Tissue resistance is the last factor in keeping the lateral heat formula in balance. Remember the basic concept of electrosurgery/radiosurgery–that RF energy is converted to heat energy when the tissue offers resistance to its flow. Tissue that is very dry will offer more resistance. Some patients will have dry mouths due to decreased salivary flow. Systemic problems such as a salivary gland tumor or Sjgren’s Syndrome may be the cause.
Many medications including anti-histamines, tranquilizers and some blood pressure drugs will cause a dry mouth.

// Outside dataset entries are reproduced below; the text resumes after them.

/-! ### What an instruction leaves unchanged -/

/-- What one of the CSR instructions does where it does not trap leaves the configuration, the addresses and memory. -/
theorem csrHalves_frame (s : State) (rd : RegIdx) (f : BitVec 5) (n : CsrIdx) (old new : Word) :
    let t := csrWriteHalf (csrReadHalf (afterCsrRead s n) rd n old) f n new
    t.cfg = s.cfg ∧ t.mem = s.mem ∧ t.pc = s.pc ∧ t.ia = s.ia := by
  obtain ⟨hcfg, hmem, hpc, hia, -⟩ := csrWriteHalf_frame (csrReadHalf (afterCsrRead s n) rd n old) f n new
  obtain ⟨rcfg, rpc, ria, rmem, -⟩ := csrReadHalf_frame (afterCsrRead s n) rd n old
  simp [hcfg, hmem, hpc, hia, rcfg, rpc, ria, rmem]

/-- No instruction changes the configuration (rule R44). -/
theorem exec_cfg {i : Instr} {s t : State} (h : exec i s = .next t) : t.cfg = s.cfg := by
  cases exec_shape i s t h with
  | csr rd f n p hp hi ht new h => exact h ▸ (csrHalves_frame s rd f n _ new).1
  | same h => rw [h]
  | _ => simp [*]

/-- Settles O4, by what a step can do. -/
theorem stepKeepsConfiguration : Obligations.StepKeepsConfiguration := by
  unfold Obligations.StepKeepsConfiguration
  intro s t h
  rcases step_cases h with ⟨-, rfl⟩ | ⟨-, -, -, ⟨i, -, hexec⟩ | ⟨-, rfl⟩⟩
  · simp
  · simpa using exec_cfg hexec
  · simp

/-- Settles O21, by the ten shapes of an instruction's next state. -/
theorem onlyControlFlowAndTrapsSetPc : Obligations.OnlyControlFlowAndTrapsSetPc := by
  unfold Obligations.OnlyControlFlowAndTrapsSetPc
  intro i s t h
  cases exec_shape i s t h with
  | plain rd v h => subst h; simp
  | same h => subst h; simp
  | load rd v p n h => subst h; simp
  | store rs1 rs2 imm l hl hi v p n h => subst h; simp
  | csr rd f n p hp hi ht new h =>
    subst h
    obtain ⟨-, -, hpc, hia⟩ := csrHalves_frame s rd f n (csrRead s n) new
    exact ⟨hia, .inl hpc⟩
  | branch rs1 rs2 d b hb hi v h => subst h; exact ⟨rfl, .inr <| .inl ⟨rs1, rs2, d, b, hb, hi⟩⟩
  | jal rd d hi v w h => subst h; exact ⟨by simp, .inr <| .inr <| .inl ⟨rd, d, hi⟩⟩
  | jalr rd rs1 imm hi v w h => subst h; exact ⟨by simp, .inr <| .inr <| .inr <| .inl ⟨rd, rs1, imm, hi⟩⟩
  | mret hi h => subst h; exact ⟨rfl, .inr <| .inr <| .inr <| .inr <| .inl hi⟩
  | trap c h =>
    subst h
    exact ⟨rfl, .inr <| .inr <| .inr <| .inr <| .inr ⟨c, trapEnter_taken s c false s.ia⟩⟩

/-- Settles O22, by the ten shapes of an instruction's next state. -/
theorem onlyStoresChangeMemory : Obligations.OnlyStoresChangeMemory := by
  unfold Obligations.OnlyStoresChangeMemory
  intro i s t h
  cases exec_shape i s t h with
  | store rs1 rs2 imm l hl hi v p n h => exact .inr ⟨rs1, rs2, imm, l, hl, hi⟩
  | csr rd f n p hp hi ht new h =>
    obtain ⟨-, hmem, -⟩ := csrHalves_frame s rd f n (csrRead s n) new
    exact .inl (h ▸ hmem)
  | same h => exact .inl (h ▸ rfl)
  | _ => left; simp [*]

end Sys2Proof.Machine

namespace Sys2Proof.Machine

/-! ### What changes a CSR -/

/-- A write to a CSR inside the core changes that one alone: `mtvec` only where it is writable, and `mip` not at all
(rules R34, R35). -/
theorem csrPut_changes (s : State) (v : Word) (r : CsrName) :
    (csrPut s v r).mip = s.mip ∧ ((csrPut s v r).mtvec = s.mtvec ∨ s.cfg.mtvecWritable = true ∧ r = .mtvec) ∧
      ((csrPut s v r).mie = s.mie ∨ r = .mie) ∧ ((csrPut s v r).mscratch = s.mscratch ∨ r = .mscratch) ∧
      (SameMstatus s (csrPut s v r) ∨ r = .mstatus) ∧ ((csrPut s v r).mepc = s.mepc ∨ r = .mepc) ∧
      (SameMcause s (csrPut s v r) ∨ r = .mcause) := by
  cases r with
  | mtvec => by_cases hw : s.cfg.mtvecWritable = true <;> simp [csrPut, hw, SameMstatus, SameMcause]
  | _ => simp [csrPut, SameMstatus, SameMcause]

/-- `i` is a CSR instruction that names `n` with a non-zero `rs1` field. -/
def WritesCsr (s : State) (i : Instr) (n : CsrIdx) : Prop := ∃ rd f, f ≠ 0#5 ∧ ∃ p ∈ csrForms s rd f n, i = p.1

In these instances, the tissue should be moistened with a wet gauze pad before using electrosurgery. If the tissue is thick or fibrous such as in a tuberosity reduction, it will offer more resistance. This will necessitate turning up the power, thereby, creating the potential for greater lateral heat.
The lateral heat formula is an excellent guideline for practicing safe and efficient electrosurgery. The clinician must use his/her professional judgment depending on the patient’s medical history, the condition of the mouth and tissues and the procedure to be performed and then choose the appropriate settings to stay within the parameters of the lateral heat formula.
There are numerous indications for oral electrosurgery. Some include bleeding control, cosmetic elongation of clinical crowns, soft tissue management during crown and bridge procedures (Figs. 5-8, Clinical photos courtesy of Joseph L. Caruso, D.D.S., M.S.), biopsies, frenectomies, pulpotomies, harvesting tissue for gingival grafts, any type of incisions or excisions and tissue contouring (Figs. 9-12, Clinical photos courtesy of Peter Liaros, D.D.S.). Tissue planning is unique to electrosurgery/radiosurgery, is minimally invasive and usually requires no sutures.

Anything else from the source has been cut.